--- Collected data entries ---

BEGIN

-- ==== Sys2Proof/Machine/Float.lean ====
section
/-! DEFINITION. Scalar floating point (R102, R103): FPS and FFMA. Operands are FP32 patterns in bits 31:0, rounding follows
FRM with mode 4 acting as mode 0, and the stochastic generator does not advance (R79, R102). -/

namespace Sys2Proof.Machine

/-- The rounding mode of a scalar operation (R102). -/
def scalarMode : M Nat := do
  let m := (← getHart).cfg.frm.toNat
  pure (if m = 4 then 0 else m)

/-- Bits 31:0 of a scalar. -/
def lo32 (x : Word) : Nat := x.toNat % 2 ^ 32

/-- `D := rnd(f(A, B), FP32)` (R102). -/
def fbinary (d a b : BitVec 7) (f : Nat → Ex → Ex → Ex × Flags) : M Flow := do
  checkScalar d
  let x ← readScalar a
  let y ← readScalar b
  let mode ← scalarMode
  let (r, fl) := f mode (v32 (lo32 x)) (v32 (lo32 y))
  let (p, fl') := fp32.rnd mode 0 false r
  setFlags (fl ||| fl')
  writeScalar d (BitVec.ofNat 64 p)
  pure .next

/-- A comparison or a selection of two FP32 patterns (R84, R102). -/
def fpick (d a b : BitVec 7) (f : Nat → Nat → Nat × Flags) : M Flow := do
  checkScalar d
  let x ← readScalar a
  let y ← readScalar b
  let (r, fl) := f (lo32 x) (lo32 y)
  setFlags fl
  writeScalar d (BitVec.ofNat 64 r)
  pure .next

/-- `D := f(A)` with flags, under the rounding mode. -/
def funary (d a : BitVec 7) (f : Nat → Word → Word × Flags) : M Flow := do
  checkScalar d
  let x ← readScalar a
  let mode ← scalarMode
  let (r, fl) := f mode x
  setFlags fl
  writeScalar d r
  pure .next

/-- A truth value as 1 or 0, with flags. -/
def boolNat (r : Bool × Flags) : Nat × Flags := (r.1.toNat, r.2)

/-- The class word of R102: KIND, sign, biased exponent. -/
def classWord (x : Nat) : Nat :=
  let e := bitsOf x 30 23
  let m := bitsOf x 22 0
  let kind := if e = 0 then if m = 0 then 0 else 1 else if e = 255 then if m = 0 then 3 else if m < 2 ^ 22 then 5 else 4 else 2
  kind + 8 * (bitOf x 31).toNat + 16 * e

/-- `rnd` of an exact value to a format, as a scalar. -/
def rndWord (f : Fmt) (mode : Nat) (x : Ex) : Word × Flags :=
  let (p, fl) := f.rnd mode 0 false x
  (BitVec.ofNat 64 p, fl)

/-- `D := rnd(±(A × B) ± C)` with C the destination's old value, rounded once (R103). -/
def fmadd (d a b : BitVec 7) (negP negC : Bool) : M Flow := do
  checkScalar d
  let x ← readScalar a
  let y ← readScalar b
  let z ← readScalar d
  let mode ← scalarMode
  let (r, fl) := Ex.fma mode negP negC (v32 (lo32 x)) (v32 (lo32 y)) (v32 (lo32 z))
  let (p, fl') := fp32.rnd mode 0 false r
  setFlags (fl ||| fl')
  writeScalar d (BitVec.ofNat 64 p)
  pure .next

/-- FADD (R102): Scalar FP32 addition rounded under FRM. -/
def execFadd (d : BitVec 7) (a : BitVec 7) (b : BitVec 7) (s : State) : Host.Outcome State Fault Refusal :=
  runScalar (encFadd d a b).toWord (fbinary d a b fun mode x y => x.add mode y) s

/-- FSUB (R102): Scalar FP32 subtraction. -/
def execFsub (d : BitVec 7) (a : BitVec 7) (b : BitVec 7) (s : State) : Host.Outcome State Fault Refusal :=
  runScalar (encFsub d a b).toWord (fbinary d a b fun mode x y => x.add mode y.negate) s

/-- FMUL (R102): Scalar FP32 multiplication. -/
def execFmul (d : BitVec 7) (a : BitVec 7) (b : BitVec 7) (s : State) : Host.Outcome State Fault Refusal :=
  runScalar (encFmul d a b).toWord (fbinary d a b fun _ x y => x.mul y) s

/-- FDIV (R102): Scalar FP32 division. -/
def execFdiv (d : BitVec 7) (a : BitVec 7) (b : BitVec 7) (s : State) : Host.Outcome State Fault Refusal :=
  runScalar (encFdiv d a b).toWord (fbinary d a b fun _ x y => x.div y) s

/-- FSQRT (R102): Scalar FP32 square root. -/
def execFsqrt (d : BitVec 7) (a : BitVec 7) (s : State) : Host.Outcome State Fault Refusal :=
  runScalar (encFsqrt d a).toWord (funary d a fun mode x =>
    let (r, fl) := (v32 (lo32 x)).sqrt
    let (w, fl') := rndWord fp32 mode r
    (w, fl ||| fl')) s

/-- FMIN (R102): Scalar FP32 minimum per R84. -/
def execFmin (d : BitVec 7) (a : BitVec 7) (b : BitVec 7) (s : State) : Host.Outcome State Fault Refusal :=
  runScalar (encFmin d a b).toWord (fpick d a b (fp32.pick false)) s

/-- FMAX (R102): Scalar FP32 maximum per R84. -/
def execFmax (d : BitVec 7) (a : BitVec 7) (b : BitVec 7) (s : State) : Host.Outcome State Fault Refusal :=
  runScalar (encFmax d a b).toWord (fpick d a b (fp32.pick true)) s

/-- FEQ (R102): Scalar FP32 equality test. -/
def execFeq (d : BitVec 7) (a : BitVec 7) (b : BitVec 7) (s : State) : Host.Outcome State Fault Refusal :=
  runScalar (encFeq d a b).toWord (fpick d a b fun x y => boolNat (fp32.eqVal x y)) s

/-- FLT (R102): Scalar FP32 less-than test. -/
def execFlt (d : BitVec 7) (a : BitVec 7) (b : BitVec 7) (s : State) : Host.Outcome State Fault Refusal :=
  runScalar (encFlt d a b).toWord (fpick d a b fun x y => boolNat (fp32.ltVal x y)) s

/-- FLE (R102): Scalar FP32 less-or-equal test. -/
def execFle (d : BitVec 7) (a : BitVec 7) (b : BitVec 7) (s : State) : Host.Outcome State Fault Refusal :=
  runScalar (encFle d a b).toWord (fpick d a b fun x y => boolNat (fp32.leVal x y)) s

/-- FCLASS (R102): Writes the class word of an FP32 value. -/
def execFclass (d : BitVec 7) (a : BitVec 7) (s : State) : Host.Outcome State Fault Refusal :=
  runScalar (encFclass d a).toWord (funary d a fun _ x => (BitVec.ofNat 64 (classWord (lo32 x)), 0)) s

/-- FCVTSW (R102): Converts INT32 to FP32. -/
def execFcvtsw (d : BitVec 7) (a : BitVec 7) (s : State) : Host.Outcome State Fault Refusal :=
  runScalar (encFcvtsw d a).toWord (funary d a fun mode x => rndWord fp32 mode (Ex.ofInt (sextNat 32 x.toNat))) s

/-- FCVTSWU (R102): Converts UINT32 to FP32. -/
def execFcvtswu (d : BitVec 7) (a : BitVec 7) (s : State) : Host.Outcome State Fault Refusal :=
  runScalar (encFcvtswu d a).toWord (funary d a fun mode x => rndWord fp32 mode (Ex.ofInt (lo32 x))) s

/-- FCVTWS (R102): Converts FP32 to INT32 per R86. -/
def execFcvtws (d : BitVec 7) (a : BitVec 7) (s : State) : Host.Outcome State Fault Refusal :=
  runScalar (encFcvtws d a).toWord (funary d a fun mode x =>
    let (n, fl) := toIntClamped mode 0 false (-(2 ^ 31)) (2 ^ 31 - 1) (v32 (lo32 x))
    (BitVec.ofInt 64 n, fl)) s

/-- FCVTWUS (R102): Converts FP32 to UINT32 per R86. -/
def execFcvtwus (d : BitVec 7) (a : BitVec 7) (s : State) : Host.Outcome State Fault Refusal :=
  runScalar (encFcvtwus d a).toWord (funary d a fun mode x =>
    let (n, fl) := toIntClamped mode 0 false 0 (2 ^ 32 - 1) (v32 (lo32 x))
    (BitVec.ofInt 64 n, fl)) s

/-- FCVTHS (R102): Converts FP32 to FP16. -/
def execFcvths (d : BitVec 7) (a : BitVec 7) (s : State) : Host.Outcome State Fault Refusal :=
  runScalar (encFcvths d a).toWord (funary d a fun mode x => rndWord fp16 mode (v32 (lo32 x))) s

/-- FCVTSH (R102): Converts FP16 to FP32. -/
def execFcvtsh (d : BitVec 7) (a : BitVec 7) (s : State) : Host.Outcome State Fault Refusal :=
  runScalar (encFcvtsh d a).toWord (funary d a fun mode x => rndWord fp32 mode (fp16.value (x.toNat % 2 ^ 16))) s

/-- FCVTBS (R102): Converts FP32 to BF16. -/
def execFcvtbs (d : BitVec 7) (a : BitVec 7) (s : State) : Host.Outcome State Fault Refusal :=
  runScalar (encFcvtbs d a).toWord (funary d a fun mode x => rndWord bf16 mode (v32 (lo32 x))) s

/-- FCVTSB (R102): Converts BF16 to FP32. -/
def execFcvtsb (d : BitVec 7) (a : BitVec 7) (s : State) : Host.Outcome State Fault Refusal :=
  runScalar (encFcvtsb d a).toWord (funary d a fun mode x => rndWord fp32 mode (bf16.value (x.toNat % 2 ^ 16))) s

/-- FMADD (R103): Fused A times B plus the addend held in d. -/
def execFmadd (d : BitVec 7) (a : BitVec 7) (b : BitVec 7) (s : State) : Host.Outcome State Fault Refusal :=
  runScalar (encFmadd d a b).toWord (fmadd d a b false false) s

/-- FMSUB (R103): Fused A times B minus the addend. -/
def execFmsub (d : BitVec 7) (a : BitVec 7) (b : BitVec 7) (s : State) : Host.Outcome State Fault Refusal :=
  runScalar (encFmsub d a b).toWord (fmadd d a b false true) s

/-- FNMADD (R103): Fused negated product minus the addend. -/
def execFnmadd (d : BitVec 7) (a : BitVec 7) (b : BitVec 7) (s : State) : Host.Outcome State Fault Refusal :=
  runScalar (encFnmadd d a b).toWord (fmadd d a b true true) s

/-- FNMSUB (R103): Fused negated product plus the addend. -/
def execFnmsub (d : BitVec 7) (a : BitVec 7) (b : BitVec 7) (s : State) : Host.Outcome State Fault Refusal :=
  runScalar (encFnmsub d a b).toWord (fmadd d a b true false) s

end Sys2Proof.Machine
end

END

--- Exercise directions ---
Copy the records above exactly, beginning at the line that contains "def execFcvtbs (d" and stopping after the line that contains "def execFmsub (d".

--- Response area ---
def execFcvtbs (d : BitVec 7) (a : BitVec 7) (s : State) : Host.Outcome State Fault Refusal :=
  runScalar (encFcvtbs d a).toWord (funary d a fun mode x => rndWord bf16 mode (v32 (lo32 x))) s

/-- FCVTSB (R102): Converts BF16 to FP32. -/
def execFcvtsb (d : BitVec 7) (a : BitVec 7) (s : State) : Host.Outcome State Fault Refusal :=
  runScalar (encFcvtsb d a).toWord (funary d a fun mode x => rndWord fp32 mode (bf16.value (x.toNat % 2 ^ 16))) s

/-- FMADD (R103): Fused A times B plus the addend held in d. -/
def execFmadd (d : BitVec 7) (a : BitVec 7) (b : BitVec 7) (s : State) : Host.Outcome State Fault Refusal :=
  runScalar (encFmadd d a b).toWord (fmadd d a b false false) s

/-- FMSUB (R103): Fused A times B minus the addend. -/
def execFmsub (d : BitVec 7) (a : BitVec 7) (b : BitVec 7) (s : State) : Host.Outcome State Fault Refusal :=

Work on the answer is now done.